By the end of the 1920s, household work was revolutionized. A typical work week for a housewife before the twenties involved many tedious chores. All the furniture was moved off the carpets, which were rolled up and dragged outside to beat out the week's dirt and dust. The ice in the icebox was replaced and the waterpan that lay beneath was repeatedly changed. The clothes were scrubbed in a washing tub on a washboard. An iron was heated on the stove to smooth out the wrinkles. Women typically spent the summer months canning food for the long winter. Clothes were made from patterns, and bread was made from scratch. Very few of these practices were necessary by the end of the decade. Vacuum cleaners displaced the carpet beater. Electric refrigerators, washing machines, and irons saved hours of extra work. New methods of canning and freezing made store-bought food cheap and effective enough to eliminate this chore. Off-the-rack clothing became more and more widespread. Even large bakeries were supplying bread to the new supermarkets. The hours saved in household work were countless.

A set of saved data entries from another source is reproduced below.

-- ==== Sys2Proof/Proofs/CancelsRefuted.lean ====
section
/-! REFUTED. Cancels (O38): what a cancel at the owner of a request comes to, and a slot whose manifest the live map overlaps. -/

namespace Sys2Proof.Machine

/-! ## A cancel at the owner -/

/-- A cancel of a request that this node owns, in no convoy and not done, takes effect at once. -/
theorem State.rxCancel_owner {s : State} {src : NodeId} {id : ReqId} (to_ : NodeId) {p : PartId} {k : Nat}
    (howner : ((List.finRange 16).findSome? fun p =>
      ((s.heldSlots p).find? fun k => s.owns p k && mReqId (s.manifest p k) == id).map fun k => (p, k)) = some (p, k))
    (hcrc : mCrcOk (s.manifest p k) = true) (hrow : s.convoyRowOf p k = none)
    (howns : s.owns p k = true) (hterm : terminal (mPhase (s.manifest p k)) = false) (hdone : (s.slot p k).done = false)
    (hwaits : s.cancelWaits p k = false) :
    s.rxCancel src id to_ false =
      ((s.setSlot p k { s.slot p k with cancel := true, cancellers := (s.slot p k).cancellers ++ [src] }).cancelEffect p
        k).endHeldCaravan p k := by
  unfold State.rxCancel
  simp only [howner, Bool.false_eq_true, false_and, if_false]
  rw [State.checkOwn, if_pos hcrc]
  unfold State.cancelWrite State.cancelLate
  simp only [hrow, Option.toList_some]
  have howns' : (s.setSlot p k { s.slot p k with
      cancel := true, cancellers := (s.slot p k).cancellers ++ [src] }).owns p k = true := by
    rw [State.owns, State.slot_setSlot, if_pos rfl]
    exact howns
  rw [if_neg (by rw [howns']; decide), if_neg (by rw [State.manifest_setSlot, hterm]; decide),
    if_neg (by rw [hdone, State.cancelWaits_setSlot, hwaits]; decide)]

/-- The answers to the cancels of a slot are sent, and none is owed any more. -/
theorem State.answerCancels_spec (s : State) (p : PartId) (k : Nat) (st : Status) : ∃ v, s.Sends v ∧
    s.answerCancels p k st = v.setSlot p k { v.slot p k with cancellers := [] } :=
  ⟨_, State.sends_foldl _ (fun u n => u.sends_sendCtlFrame u p.val n _ _ none) _ s, rfl⟩

theorem State.stopTransfer_of_none {s : State} {p : PartId} {k : Nat} (st : Status) (h : s.outgoingOf p k = none) :
    s.stopTransfer p k st = s := by
  unfold State.stopTransfer
  rw [h]

/-- What a cancel writes on the partition before it is answered: the phase, the fault record and the count (R197). -/
def State.cancelStamped (s : State) (p : PartId) (k : Nat) : State :=
  ((s.stamp p k Ph.cancelled).ownFault p k St.cancelled (mOutput (s.manifest p k)) 0 none).addReg (ptBase p + 0x5060) 1

/-- A cancel takes effect on a live request that is not being sent (R197). -/
theorem State.cancelEffect_live {s : State} {p : PartId} {k : Nat} (howns : s.owns p k = true)
    (hterm : terminal (mPhase (s.manifest p k)) = false) (hcrc : mCrcOk (s.manifest p k) = true)
    (hout : s.outgoingOf p k = none) :
    s.cancelEffect p k = ((s.cancelStamped p k).answerCancels p k St.cancelled).closeRequest p k := by
  unfold State.cancelEffect
  rw [if_neg (by rw [hterm, howns]; decide), if_neg (by rw [hcrc]; decide), State.stopTransfer_of_none _ hout]
  rfl

theorem State.freePages_of_remote {s : State} {p : PartId} {k : Nat}
    (h : mPtAddr (s.manifest p k) / 2 ^ 42 ≠ s.fab.node.val) : s.freePages p k = s := by
  unfold State.freePages State.ownPages State.ptHdr State.reqRead State.ownAddr
  rw [if_neg h]
  rfl

/-- The terminal actions of a request whose page table lies elsewhere, that has no adapter, has not failed and was never
parked, at a node without a book: there is nothing to do. -/
theorem State.closeRequest_of_nothing {s : State} {p : PartId} {k : Nat}
    (hpages : mPtAddr (s.manifest p k) / 2 ^ 42 ≠ s.fab.node.val) (hadapter : mFlag (s.manifest p k) flAdapter = false)
    (hphase : mPhase (s.manifest p k) ≠ Ph.failed) (hmgr : s.mgrNode = none) (hset : (s.slot p k).oldSet = none) :
    s.closeRequest p k = s := by
  unfold State.closeRequest
  simp only [State.freePages_of_remote hpages, State.adRef, hadapter, if_true, hphase, if_false, State.sendMgr, hmgr,
    State.releaseSet, hset, Option.bind_none]

theorem State.endHeldCaravan_of_empty {s : State} {p : PartId} (k : Nat) (h : (s.drv p).queue 5 = []) :
    s.endHeldCaravan p k = s := by
  unfold State.endHeldCaravan
  rw [h]
  rfl

/-- Where there is nothing to do for the end of a request, answering its cancels leaves its manifest as it stands. -/
theorem State.manifest_answerCancels_close {u : State} {p : PartId} {k : Nat} (st : Status)
    (hpages : mPtAddr (u.manifest p k) / 2 ^ 42 ≠ u.fab.node.val) (hadapter : mFlag (u.manifest p k) flAdapter = false)
    (hphase : mPhase (u.manifest p k) ≠ Ph.failed) (hmgr : u.mgrNode = none) (hset : (u.slot p k).oldSet = none)
    (hqueue : (u.drv p).queue 5 = []) :
    (((u.answerCancels p k st).closeRequest p k).endHeldCaravan p k).manifest p k = u.manifest p k := by
  obtain ⟨v, hv, hanswer⟩ := u.answerCancels_spec p k st
  have hmft : (u.answerCancels p k st).manifest p k = u.manifest p k := by
    rw [hanswer, State.manifest_setSlot, hv.manifest]
  have hslot : ((u.answerCancels p k st).slot p k).oldSet = none := by
    rw [hanswer, State.slot_setSlot, if_pos rfl, hv.slot]
    exact hset
  have hnode : (u.answerCancels p k st).fab.node = u.fab.node := by
    rw [hanswer]
    exact hv.node
  have hbook : (u.answerCancels p k st).mgrNode = none := by
    rw [hanswer]
    exact hv.mgrNode.trans hmgr
  have hq : ((u.answerCancels p k st).drv p).queue 5 = [] := by
    rw [hanswer, State.drv, State.part_setSlot, if_pos rfl]
    exact (congrArg (fun d : Drover => d.queue 5) (hv.drv p)).trans hqueue
  rw [State.closeRequest_of_nothing (by rwa [hmft, hnode]) (by rwa [hmft]) (by rwa [hmft]) hbook hslot,
    State.endHeldCaravan_of_empty _ hq, hmft]

/-! ## A cancel whose slot lies far beyond the manifest table -/

/-- A request of id 5 at ADMIT whose address words are all ones. -/
@[irreducible] def onesManifest : Manifest :=
  mSeal { w0 := 5, w1 := 0, w2 := 0, w3 := 0, w4 := 0, w5 := BitVec.allOnes 64, w6 := BitVec.allOnes 64, w7 := 0 }

/-- A slot number whose place in hold SRAM is in a region that the live map would note in SEQ_MFT_BASE. -/
def farSlot : Nat := (509 * 64 * 65536 - 0xBF0000) / 64

/-- Partition 0 holds that request in that slot. -/
@[irreducible] def farSlotState : State :=
  { State.reset with
    parts := State.reset.parts.set 0 { Part.reset with
      slots := [(farSlot, { held := true })], hsram := memWrite [] (0xBF0000 + 64 * farSlot) (mBytes onesManifest) } }

/-- The state after the cancel has been noted in the slot. -/
@[irreducible] def farSlotCancelled : State :=
  farSlotState.setSlot 0 farSlot { farSlotState.slot 0 farSlot with
    cancel := true, cancellers := (farSlotState.slot 0 farSlot).cancellers ++ [0] }

/-- Nothing stands in the way of the cancel. -/
theorem owned_farSlotState :
    let s := farSlotState
    s.accepts = true ∧ s.heldSlots 0 = [farSlot] ∧ (∀ p : PartId, p ≠ 0 → s.heldSlots p = []) ∧
      mReqId (s.manifest 0 farSlot) = 5 ∧ s.owns 0 farSlot = true ∧ terminal (mPhase (s.manifest 0 farSlot)) = false ∧
      mCrcOk (s.manifest 0 farSlot) = true ∧ (s.drv 0).entries = [] ∧ (s.slot 0 farSlot).done = false ∧
      s.cancelWaits 0 farSlot = false ∧ s.convoyRowOf 0 farSlot = none := by decide +kernel

theorem owner_farSlotState : ((List.finRange 16).findSome? fun p =>
    ((farSlotState.heldSlots p).find? fun k => farSlotState.owns p k && mReqId (farSlotState.manifest p k) == 5).map
      fun k => (p, k)) = some (0, farSlot) := by decide +kernel

theorem owned_farSlotCancelled :
    let s := farSlotCancelled
    s.owns 0 farSlot = true ∧ terminal (mPhase (s.manifest 0 farSlot)) = false ∧
      mCrcOk (s.manifest 0 farSlot) = true ∧ s.outgoingOf 0 farSlot = none := by decide +kernel

/-- SEQ_MFT_BASE is one higher, and the manifest reads one byte off. -/
theorem stamped_farSlotState :
    let s := farSlotCancelled.cancelStamped 0 farSlot
    mPhase (s.manifest 0 farSlot) = 0 ∧ mPtAddr (s.manifest 0 farSlot) / 2 ^ 42 ≠ s.fab.node.val ∧
      mFlag (s.manifest 0 farSlot) flAdapter = false ∧ s.mgrNode = none ∧ (s.slot 0 farSlot).oldSet = none ∧
      (s.drv 0).queue 5 = [] := by decide +kernel

/-- After the cancel the manifest of the slot is in phase 0. -/
theorem mPhase_rxCancel_farSlotState :
    mPhase ((farSlotState.rxCancel 0 5 0 false).manifest 0 farSlot) = 0 := by
  obtain ⟨-, -, -, -, howns, hterm, hcrc, -, hdone, hwaits, hrow⟩ := owned_farSlotState
  obtain ⟨hphase, hpages, hadapter, hmgr, hset, hqueue⟩ := stamped_farSlotState
  obtain ⟨howns', hterm', hcrc', hout⟩ := owned_farSlotCancelled
  rw [State.rxCancel_owner 0 owner_farSlotState hcrc hrow howns hterm hdone hwaits, ← farSlotCancelled,
    State.cancelEffect_live howns' hterm' hcrc' hout,
    State.manifest_answerCancels_close _ hpages hadapter (by rw [hphase]; decide) hmgr hset hqueue, hphase]

/-- Refutes O38: the clause of a cancel that takes effect at once leaves the slot number open. For a slot whose manifest
lies in region 509 · 64 of the live map, that map's register of the region is SEQ_MFT_BASE: writing the manifest moves the
base of the table, and the slot's manifest does not read CANCELLED. -/
theorem not_cancelsReachTheOwner : ¬ Obligations.CancelsReachTheOwner := by
  unfold Obligations.CancelsReachTheOwner
  intro h
  obtain ⟨hacc, hheld, hothers, hid, howns, hterm, hcrc, hentries, hdone, hwaits, -⟩ := owned_farSlotState
  obtain ⟨-, hclauses⟩ := h farSlotState 0 0 5
  obtain ⟨howner, -⟩ := hclauses hacc
  obtain ⟨-, hatOnce⟩ := howner 0 farSlot hheld hothers hid howns hterm hcrc (by rw [hentries]; intro e he; cases he)
  obtain ⟨t, hexec, hcancelled, -⟩ := hatOnce hdone hwaits
  have ht : t = farSlotState.rxCancel 0 5 0 false := by
    have := (Host.Outcome.next.inj hexec).symm
    rwa [State.ifTakes, if_pos hacc] at this
  rw [ht, mPhase_rxCancel_farSlotState] at hcancelled
  cases hcancelled

end Sys2Proof.Machine
end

"Buy now, pay later" became the credo of many middle class Americans of the Roaring Twenties. For the single-income family, all these new conveniences were impossible to afford at once. But retailers wanted the consumer to have it all. Department stores opened up generous lines of credit for those who could not pay up front but could demonstrate the ability to pay in the future. Similar installment plans were offered to buyers who could not afford the lump sum, but could afford "twelve easy payments." Over half of the nation's automobiles were sold on credit by the end of the decade. America's consumers could indeed have it all, if they had an iron stomach for debt. Consumer debt more than doubled between 1920 and 1930.

Fueling consumer demand were new techniques in advertising. This was not a new business, but in the increasingly competitive marketplace, manufacturers looked to more and more aggressive advertising campaigns. One major trend of the decade was to use pop psychology methods to convince Americans that the product was needed. The classic example was the campaign for Listerine. Using a seldom heard term for bad breath — halitosis — Listerine convinced thousands of Americans to buy their product. Consumers might not have known what halitosis was, but they surely knew they did not want it.

Advertisers were no longer simply responding to demand; they were creating demand. Radio became an important new means of communicating a business message. Testimonials from Hollywood film stars sold products in record numbers.